I'm about to purchase a new deep cylce for the Crawdad. I am pretty sure that my old Stowaway is shot, but I'm going to try and use it for the depth finder after I get it load tested (I can't believe I bought that thing to begin with...I hate Bill Dance!). If its no good, I'm turning it in. For my main battery, I need a new one. I have a gift card for Sears, so I want to limit my list to die hards...they only offer 3 or 4. My question is, which one should I get? Here they are...

DieHard

Are bigger/more expensive always better? Also, what exactly are "reserve minutes?" Ultimately, I will be getting a second new battery, but to start the season, I'm going to give it a go with one. I'm leaning towards the most expensive one since I may only be using the one battery for a little while. What do you guys think? Here's the specs on my rig so you guys can get a better idea of what I need...

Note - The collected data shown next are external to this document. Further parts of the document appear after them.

/-- The opening of the shed gate takes one shed action. In OVERLOAD it stops the first victim with reason SHED, under a
curtail in NORMAL the first victim of the curtailed classes with reason CURTAILED: the victim of the highest class, then with
min-run met, rotation due, the larger counter, the lower slot. The gate closes; a victim whose minimum run is met goes to
STOPPING, and a wired one on to RESTING with its output inactive; any other stays in DRAINING, and no other RUNNING permit is
touched (R31, R62, R126, R128, R129, R130, R136). The minimum off of a wired victim is taken as not 0. -/
def Obligations.ShedActionStopsTheFirstVictim : Prop :=
  ∀ (s : State) (i : SlotNo) (p : Permit) (reason : StopReason),
    let victim := fun (j : SlotNo) (q : Permit) => s.slots[j].permit = some q ∧ q.state = .running
      ∧ q.stage + 1 = s.level q.unit ∧ s.cls q.unit ≠ 0
      ∧ (reason = .curtailed → ∀ c ∈ s.shed.threshold, c ≤ s.cls q.unit)
    s.tablesSound → s.resetHeld = false → s.shedGate = .counting 0 →
    reason = .shed ∧ s.shed.demand = .overload
      ∨ reason = .curtailed ∧ s.shed.demand = .normal ∧ s.shed.threshold.isSome = true →
    victim i p → (∀ (j : SlotNo) (q : Permit), victim j q → j ≠ i → s.goesBefore i j p q) →
    ∃ t, exec .shedGateOpening s = .next t ∧ t.shedGate = .counting (s.site.shedSpacing + 1)
      ∧ (∀ (j : SlotNo) (q : Permit), s.slots[j].permit = some q → q.state = .running → j ≠ i → t.slots[j] = s.slots[j])
      ∧ (p.minRunMet = true ∨ s.minRun p.unit ≤ s.slots[i].counter → isWired p.unit = false →
        p.unit ∈ t.link.urgent ∧ t.slots[i] = { s.slots[i] with
          counter := 0, aValue := s.site.complianceTimeout, aArmed := true, pArmed := false
          permit := some { p with state := .stopping, reason := some reason, minRunMet := true, rotationDue := false } })
      ∧ (p.minRunMet = true ∨ s.minRun p.unit ≤ s.slots[i].counter → s.minOff p.unit ≠ 0 →
        ∀ c : ChannelNo, channelUnit c = p.unit → t.driveOutput c = .inactive ∧ t.slots[i] = { s.slots[i] with
          counter := 0, aValue := s.minOff p.unit, aArmed := true, pArmed := false
          permit := some { p with state := .resting, reason := some reason, minRunMet := true, rotationDue := false } })
      ∧ (p.minRunMet = false → s.slots[i].counter < s.minRun p.unit →
        t = { s with
          shedGate := .counting (s.site.shedSpacing + 1)
          slots := s.slots.set i { s.slots[i] with
            aValue := s.minRun p.unit, aArmed := true, pArmed := false
            permit := some { p with state := .draining, reason := some reason, rotationDue := false } } })

/-- With no victim in OVERLOAD the action raises SHED EXHAUSTED once in the episode; with none under a curtail, or with no
curtail, and no entry waiting on demand or budget, it stops nothing (R126, R132, R140). -/
def Obligations.ShedActionWithoutAVictim : Prop :=
  ∀ s : State, s.resetHeld = false → s.shedGate = .counting 0 →
    (s.shed.demand = .overload →
      (∀ (j : SlotNo) (q : Permit), s.slots[j].permit = some q → q.state = .running → q.stage + 1 = s.level q.unit →
        s.cls q.unit = 0) →
      exec .shedGateOpening s = .next
        (if s.shed.exhausted = true then { s with shedGate := .opened }
         else State.raise .shedExhausted { s with shedGate := .opened, shed := { s.shed with exhausted := true } }))
    ∧ (s.shed.demand = .normal → (∀ e ∈ s.queue, e.reason ≠ .demand ∧ e.reason ≠ .budget) →
      (∀ c ∈ s.shed.threshold, ∀ (j : SlotNo) (q : Permit), s.slots[j].permit = some q → q.state = .running →
        q.stage + 1 = s.level q.unit → s.cls q.unit < c ∨ s.cls q.unit = 0) →
      exec .shedGateOpening s = .next { s with shedGate := .opened })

Boat: Coleman Crawdad with wood flooring
Bow TM: 27lb MK
Trans TM: 36lb MK (only used for motoring from spot to spot)
FF: Bottom of the line Eagle...not sure of the model

Any input is appreciated. Thanks!


----------



## redbug (Mar 9, 2008)

the 2 larger ones will be fine I run 3 27 group batteries in my Triton 
you will get almost 2 hours of run time with your motor on high with the 27 group and 10 ins longer with the 29 group. the 29 group will also weigh 5 lbs more 
that battery should last you for 3 seasons as long as you charge it as soon as you get off the water. 
if all you are planning on running with the stowaway is your depth finder I would just pick up a tractor battery cheap and lite save the weight


Wayne


----------



## nicdicarlo (Mar 9, 2008)

Thanks Wayne. Are tractor batteries deep cycle? i.e. can I charge them the same way I would a deep cycle?


----------



## Captain Ahab (Mar 9, 2008)

Nic - most tractor batteries are not deep cycle. Redbug is suggesting this becuase a FF has a very low draw and the battery is small, so lees weight. You should only have to charge the FF battery once or twice a season so long as you remember to unplug it when you are not using it.


----------



## redbug (Mar 9, 2008)

esquired said:


> Nic - most tractor batteries are not deep cycle. Redbug is suggesting this becuase a FF has a very low draw and the battery is small, so lees weight. You should only have to charge the FF battery once or twice a season so long as you remember to unplug it when you are not using it.


Dead on target.
When i had me crawdad I used a tractor battery I charged it twice I even cut a section of foam under the front deck to hold ot and ran to leads out that i used to charge and run my depth finder


----------



## nicdicarlo (Mar 9, 2008)

Gotcha. Thanks guys. So I can charge a tractor battery, just not repeatedly I guess.


----------